Introduction
Every time you use Git to commit code, verify a Bitcoin transaction, or download a file via BitTorrent, you're using a data structure invented in 1979 by computer scientist Ralph Merkle. This elegant invention - the Merkle tree (also called a hash tree) - is one of the most important building blocks of modern cryptography and blockchain technology.
In this article, we'll explore what Merkle trees are, how they work, and why they're fundamental to how Anchora achieves 99.98% cost reduction in blockchain anchoring while maintaining cryptographic security.
The Problem Merkle Trees Solve
Imagine you have 1,000 documents and you want to prove that each one hasn't been tampered with. The naive approach is to:
- Hash each document individually
- Store each hash on a blockchain
- Pay for 1,000 separate blockchain transactions
At approximately $10 per transaction (Ethereum mainnet average), that's $10,000 to verify 1,000 documents.

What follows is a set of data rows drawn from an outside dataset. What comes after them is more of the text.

/-- R290, R291: a normal-class entry writes the 128-byte frame below the stack pointer of level H and then sets G63 of H, G1, G2, EPC,
ECAUSE, EADDR and STATUS, and issue goes on at HANDLER; every other register of the core is as the drain left it.

R291: the layout of the frame, counted from the new G63.

Where the spec is silent it rests on the model's choices of log entries 19 and 33. -/
def Obligations.NormalEntryAndItsFrame : Prop :=
  (
  ∀ (p : Fin 14) (s r u : State) (ev : EventRec) (e : EdtEntry),
    let t := beforeEntry s p
    let v := eventLevel p (coreOf t p) ev.code.toNat
    let sp : Word := (if e.sp ≠ 0 then word e.sp else mget (coreOf r p).g (64 + v) 0) - 0x80
    coreLive s p = true → (coreOf s p).event = some ev → readEdt t p v ev.code.toNat = (r, .inr e) → e.fastBank = false →
    coreWrite r p (reqAt r p v) (if isTun p then tunAddr p sp.toNat else sp.toNat) (frameOf p (coreOf r p)) = (u, true) →
    Reaches (exec (.normalClassEntry p) s) fun x =>
      let c := coreOf u p
      let d := coreOf x p
      d.pc = e.handler ∧ d.event = none ∧ d.delay = none ∧ d.bundle = [] ∧ d.stall = none ∧
      coreLevel p d = levelOf v ∧ coreWorld p d = levelWorld p c v ∧
      bit (creg p d 1) 4 = (bit (creg p c 1) 4 && !e.maskNormal) ∧ bit (creg p d 1) 5 = (bit (creg p c 1) 5 && !e.maskFast) ∧
      bit (creg p d 1) 6 = false ∧ bit (creg p d 1) 7 = bit (creg p c 1) 7 ∧ bit (creg p d 1) 3 = bit (creg p c 1) 3 ∧
      creg p d 2 = word c.pc ∧ creg p d 3 = ev.ecause ∧ creg p d 6 = word ev.eaddr ∧
      mget d.g (64 + v) 0 = sp ∧ mget d.g 1 0 = ev.ecause ∧ mget d.g 2 0 = word ev.eaddr ∧
      (∀ k, k ≠ 1 → k ≠ 2 → k ≠ 64 + v → mget d.g k 0 = mget c.g k 0) ∧
      (∀ n, n ≠ 1 → n ≠ 2 → n ≠ 3 → n ≠ 6 → creg p d n = creg p c n) ∧ d.p = c.p ∧ d.xa = c.xa ∧
      x.mem = u.mem ∧ x.regs = u.regs ∧ ∀ q, q ≠ p.val → coreOf x q = coreOf u q) ∧
  (
  ∀ (p : Nat) (c : Core), c.pc < 2 ^ 64 →
    let l := frameOf p c
    l.length = 128 ∧ fieldAt l 0x00 8 = c.pc ∧ fieldAt l 0x08 8 = (creg p c 1).toNat ∧ fieldAt l 0x10 8 = (preds p c).toNat ∧
    fieldAt l 0x18 8 = (creg p c 5).toNat ∧ fieldAt l 0x20 8 = (creg p c 12).toNat ∧ fieldAt l 0x28 8 = (creg p c 13).toNat ∧
    fieldAt l 0x30 8 = (creg p c 14).toNat ∧ fieldAt l 0x38 8 = (dstate c).toNat ∧
    ∀ i, i < 8 → fieldAt l (0x40 + 8 * i) 8 = (greg p c (i + 1)).toNat)

/-- R293: a fast-class entry stacks nothing: the bank's G48, G49 and G50 hold the PC, STATUS and DSTATE, its G63 the entry's SP where that
is nonzero, STATUS.FAST selects the bank, and issue goes on at HANDLER; G2 holds the claim result (R317).

R303, R304, R308: an entry that faults escalates. The frame lies below the escalation stack pointer, ECAUSE has ESC, ORIG and ESUB,
STATUS has level M, ESC 1, IEN 0 and IEF 0, and issue goes on at PART_ESC_PC; with PART_ESC_PC zero, or in the escalation handler, the
core wedges.

Where the spec is silent it rests on the model's choices of log entries 19, 23 and 30. -/
def Obligations.FastEntryAndEscalation : Prop :=
  (
  ∀ (p : Fin 14) (s r : State) (ev : EventRec) (e : EdtEntry),
    let t := beforeEntry s p
    let v := eventLevel p (coreOf t p) ev.code.toNat
    let c := coreOf r p
    coreLive s p = true → (coreOf s p).event = some ev → readEdt t p v ev.code.toNat = (r, .inr e) → e.fastBank = true →
    coreFast p (coreOf r p) = false →
    Reaches (exec (.fastClassEntry p) s) fun x =>
      let d := coreOf x p
      d.pc = e.handler ∧ d.event = none ∧ d.delay = none ∧ d.bundle = [] ∧ d.stall = none ∧
      coreLevel p d = levelOf v ∧ coreWorld p d = levelWorld p c v ∧ coreFast p d = true ∧
      bit (creg p d 1) 4 = (bit (creg p c 1) 4 && !e.maskNormal) ∧ bit (creg p d 1) 5 = (bit (creg p c 1) 5 && !e.maskFast) ∧
      mget d.fastG 48 0 = word c.pc ∧ mget d.fastG 49 0 = creg p c 1 ∧ mget d.fastG 50 0 = dstate c ∧
      (e.sp ≠ 0 → mget d.fastG 63 0 = word e.sp) ∧
      mget d.g 2 0 = word ev.eaddr ∧ (∀ k, k ≠ 2 → mget d.g k 0 = mget c.g k 0) ∧
      (∀ n, n ≠ 1 → creg p d n = creg p c n) ∧ d.p = c.p ∧ x.mem = r.mem ∧ x.regs = r.regs ∧ ∀ q, q ≠ p.val → coreOf x q = coreOf r q) ∧
  (
  ∀ (p : Fin 14) (cls : Bool) (s r u : State) (ev : EventRec) (esub : Nat),
    let t := beforeEntry s p
    let v := eventLevel p (coreOf t p) ev.code.toNat
    let pc := rbits r R.PART_ESC_PC 39 2 * 4
    let sp := if isTun p then tunBase p + rbits r R.PART_ESC_SPT 17 4 * 16 else escSp r p
    let ec := setBits (setBits (setBit ev.ecause 31 true) 39 32 ev.code.toNat) 47 40 esub
    coreLive s p = true → (coreOf s p).event = some ev → readEdt t p v ev.code.toNat = (r, .inl esub) →
    (bit (creg p (coreOf r p) 1) 7 = true ∨ pc = 0 →
      exec (if cls then .fastClassEntry p else .normalClassEntry p) s = .next (wedge r p ec)) ∧
    (bit (creg p (coreOf r p) 1) 7 = false → pc ≠ 0 →
      coreWrite r p { reqAt r p 3 with world := levelWorld p (coreOf r p) 3 } (sp - 0x80) (frameOf p (coreOf r p)) = (u, true) →
      Reaches (exec (if cls then .fastClassEntry p else .normalClassEntry p) s) fun x =>
        let d := coreOf x p
        d.pc = pc ∧ d.event = none ∧ coreLevel p d = .m ∧ bit (creg p d 1) 7 = true ∧ bit (creg p d 1) 4 = false ∧
        bit (creg p d 1) 5 = false ∧ creg p d 2 = word (coreOf u p).pc ∧ creg p d 3 = ec ∧ creg p d 6 = word ev.eaddr ∧
        mget d.g 67 0 = word (sp - 0x80) ∧ x.mem = u.mem ∧ ∀ q, q ≠ p.val → coreOf x q = coreOf u q))

/-- R295, R317: between two bundles a core accepts the class that its enables allow; the source of lowest number is claimed, its ID
is the event's EADDR, and the event waits for its entry; the gathered bundle has not issued.

R310 to R313: an edge of a present source, or a one written to its EIC_PENDk bit by a world that may, sets its PENDING; EIC_CLRk
clears it; every other source is as before. A source that is absent never pends.

Where the spec is silent it rests on the model's choices of log entries 27 and 70. -/
def Obligations.InterruptDelivery : Prop :=
  (
  ∀ (p : Fin 14) (fast : Bool) (w : World) (i : Nat) (s : State), let c := coreOf s p
    canAccept s p = true → c.stall = none → c.inflight = [] → requestClass s p = some (fast, w) →
    eicCandidate s p fast w = some i →
    Reaches (exec (.interruptAccept p fast) s) fun t =>
      let code : Byte := (if fast then 0x22 else 0x20) + (if w = .secure then 1 else 0)
      (coreOf t p).event = some ⟨code, code.setWidth 64, i⟩ ∧ (coreOf t p).bundle = [] ∧ (coreOf t p).pc = c.pc ∧
      eicPending t i = false ∧ (∀ j, j < 256 → j ≠ i → eicPending t j = eicPending s j ∧ eicActive t j = eicActive s j) ∧
      (rbit s (R.EIC_CFG i) 29 = true ∨ 2 ≤ p.val → eicActive t i = eicActive s i) ∧
      (rbit s (R.EIC_CFG i) 29 = false → p.val < 2 → eicActive t i = true ∧ t.claims = mset s.claims i ⟨p, w⟩) ∧
      t.mem = s.mem ∧ ∀ q, q ≠ p.val → coreOf t q = coreOf s q) ∧
  (
  (∀ (i : Fin 256) (s : State), Reaches (exec (.eicSourceEdge i) s) fun t =>
    (∀ j, j < 256 → eicPending t j = (eicPending s j || (decide (j = i.val) && decide (i.val < 224) && eicPresent s i))) ∧
    t.cores = s.cores ∧ t.claims = s.claims ∧ sameMem s t) ∧
  (∀ (q : RegAcc) (k : Fin 8) (s : State), WriteOk s q (R.EIC_PEND k) → Reaches (exec (.eicPendWrite q k) s) fun t =>
    (∀ j, j < 256 → eicPending t j = (eicPending s j || (decide (j / 32 = k.val) && q.wr.one (j % 32) && eicPresent s j &&
      (decide ((reqOf s q.who).world = .secure) || !(eicSecure s j))))) ∧ t.cores = s.cores ∧ t.claims = s.claims ∧ sameMem s t) ∧
  (∀ (q : RegAcc) (k : Fin 8) (s : State), WriteOk s q (R.EIC_CLR k) → Reaches (exec (.eicClrWrite q k) s) fun t =>
    (∀ j, j < 256 → eicPending t j = (eicPending s j && !(decide (j / 32 = k.val) && q.wr.one (j % 32) &&
      (decide ((reqOf s q.who).world = .secure) || !(eicSecure s j))))) ∧ t.cores = s.cores ∧ t.claims = s.claims ∧ sameMem s t))

/-! EIC and BUNG -/

/-- R318, R319: control core p's read of its claim register takes the lowest deliverable source of the class and of its world: PENDING
clears, ACTIVE is set with the claimant unless AUTO is 1, and the read returns the ID; with none it returns 0x1FF and claims
nothing.

R321, R322: the claimant's completion in the world of its claim clears ACTIVE; any other completion is stray: it changes no source,
is counted and recorded.

Where the spec is silent it rests on the model's choices of log entry 36. -/
def Obligations.ClaimsAndCompletions : Prop :=
  (
  ∀ (q : RegAcc) (p : Fin 2) (fast : Bool) (s : State), q.who = .cc p →
    ReadOk s q (if fast then R.EIC_FCLAIM p else R.EIC_CLAIM p) →
    let w := (reqOf s q.who).world
    let o := exec (if fast then .eicFclaimRead q p else .eicClaimRead q p) s
    (eicCandidate s p fast w = none → o = .next { s with lastRead := 0x1FF }) ∧
    (∀ i, eicCandidate s p fast w = some i → Reaches o fun t =>
      t.lastRead = word i ∧ eicPending t i = false ∧
      (rbit s (R.EIC_CFG i) 29 = true → eicActive t i = eicActive s i ∧ t.claims = s.claims) ∧
      (rbit s (R.EIC_CFG i) 29 = false → eicActive t i = true ∧ t.claims = mset s.claims i ⟨p, w⟩) ∧
      (∀ j, j < 256 → j ≠ i → eicPending t j = eicPending s j ∧ eicActive t j = eicActive s j) ∧
      t.cores = s.cores ∧ sameMem s t)) ∧
  (
  ∀ (q : RegAcc) (p : Fin 2) (s : State), WriteOk s q (R.EIC_DONE p) →
    let i := q.wr.bits 7 0
    let r := reqOf s q.who
    (∀ c : Claim, q.who = .cc p → s.claims.find? (fun e => e.1 = i) = some (i, c) → c.core = p.val → c.world = r.world →
      eicActive s i = true → Reaches (exec (.eicDoneWrite q p) s) fun t =>
        eicActive t i = false ∧ t.claims = mdel s.claims i ∧ rget t R.EIC_STRAY = rget s R.EIC_STRAY ∧
        (∀ j, j < 256 → eicPending t j = eicPending s j) ∧ ∀ j, j < 256 → j ≠ i → eicActive t j = eicActive s j) ∧
    (q.who ≠ .cc p ∨ eicActive s i = false → Reaches (exec (.eicDoneWrite q p) s) fun t =>
      t.claims = s.claims ∧ (∀ j, j < 256 → eicPending t j = eicPending s j ∧ eicActive t j = eicActive s j) ∧
      rget t R.EIC_STRAY = word (min 0xFFFF ((rget s R.EIC_STRAY).toNat + 1)) ∧
      rget t R.EIC_STRAY_LAST = word (b2n (r.world = .secure) <<< 16 + r.id.toNat <<< 8 + i)) ∧
    (∀ q' : RegAcc, WriteOk s q' R.EIC_STRAY → (reqOf s q'.who).world = .secure → q'.wr.one 31 = true →
      exec (.eicStrayClear q') s = .next (rset s R.EIC_STRAY 0)))

/-- R323 to R328: a read of BUNGn by a control core, the PCIe host or HCP acquires a bung that is free or free-broken and returns CODE,
HOLDER and WORLD; a held one is BUSY; the holder's RELEASE frees it, any other is logged; BUNG_BREAK at Machine level breaks it.

Where the spec is silent it rests on the model's choices of log entry 36. -/
def Obligations.Bungs : Prop :=
  ∀ (q : RegAcc) (n : Fin 64) (s : State), let r := reqOf s q.who
    (ReadOk s q (R.BUNG n) → bungTaker q.who = true →
      let own : Nat := b2n (r.world = .secure) <<< 16 + r.id.toNat <<< 8
      let shown (id : Byte) (w : World) : Nat :=
        if r.world = .normal ∧ w = .secure then 0x1FF00 else b2n (w = .secure) <<< 16 + id.toNat <<< 8
      let held (v : Nat) : Out := .next { setBung s n (.held r.id r.world) with lastRead := word v }
      (bung s n = .free → exec (.bungAcquire q n) s = held own) ∧
      (∀ id w, bung s n = .broken id w → exec (.bungAcquire q n) s = held (shown id w + 1)) ∧
      (∀ id w, bung s n = .held id w → exec (.bungAcquire q n) s = .next { s with lastRead := word (shown id w + 2) })) ∧
    (WriteOk s q (R.BUNG n) → q.wr.one 31 = true →
      (bung s n = .held r.id r.world → exec (.bungRelease q n) s = .next (setBung s n .free)) ∧
      (bung s n ≠ .held r.id r.world → exec (.bungRelease q n) s =
        .next (logReq s (worldRing r.world) Code.BUNG_BAD_RELEASE r (word n.val) 0))) ∧
    (WriteOk s q R.BUNG_BREAK → q.wr.one 31 = true → q.wr.bits 5 0 = n.val →
      (byMachine s q → ∀ id w, bung s n = .held id w → exec (.bungBreak q) s =
        .next (logReq (setBung s n (.broken id w)) (b2n (rbit s R.PART_BUNG_OWN n)) Code.BUNG_FORCED r (word n.val) 0)) ∧
      (¬ byMachine s q → exec (.bungBreak q) s = .next (logReq s 1 Code.SEALED_WRITE r (word R.BUNG_BREAK) 0)))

This makes blockchain verification economically impractical for most applications.
Merkle trees solve this problem elegantly: By combining multiple hashes into a tree structure, you can verify 1,000 documents with a single blockchain transaction, reducing the cost to approximately $0.04 (using Polygon via Anchora).
How Merkle Trees Work
A Merkle tree is a binary tree where:
- Leaf nodes contain hashes of individual data blocks
- Non-leaf nodes contain hashes of their children (combined)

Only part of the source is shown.